**Task goal**
Output, exactly and in full, the entries that appear below.

-- Supplied material follows --

-- ==== Sys2Proof/Laws/PerInstr.lean ====
section
/-! SUPPORT. The family `WordShape`, one lemma for each constructor: the encoder writes as many words as the sequencing
rules count (30_encoding.md R130, R131, R162). -/

namespace Sys2Proof.Laws.WordShape

open Sys2Proof Sys2Proof.Machine

/-- The encoding has the number of words that the instruction's traits give, one or two. -/
def Statement (i : Instr) : Prop := (encode i).length = (Instr.traits i).words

-- Supplied material concluded --

**The completed task**
-- ==== Sys2Proof/Laws/PerInstr.lean ====
section
/-! SUPPORT. The family `WordShape`, one lemma for each constructor: the encoder writes as many words as the sequencing
rules count (30_encoding.md R130, R131, R162). -/

namespace Sys2Proof.Laws.WordShape

open Sys2Proof Sys2Proof.Machine

/-- The encoding has the number of words that the instruction's traits give, one or two. -/
def Statement (i : Instr) : Prop := (encode i).length = (Instr.traits i).words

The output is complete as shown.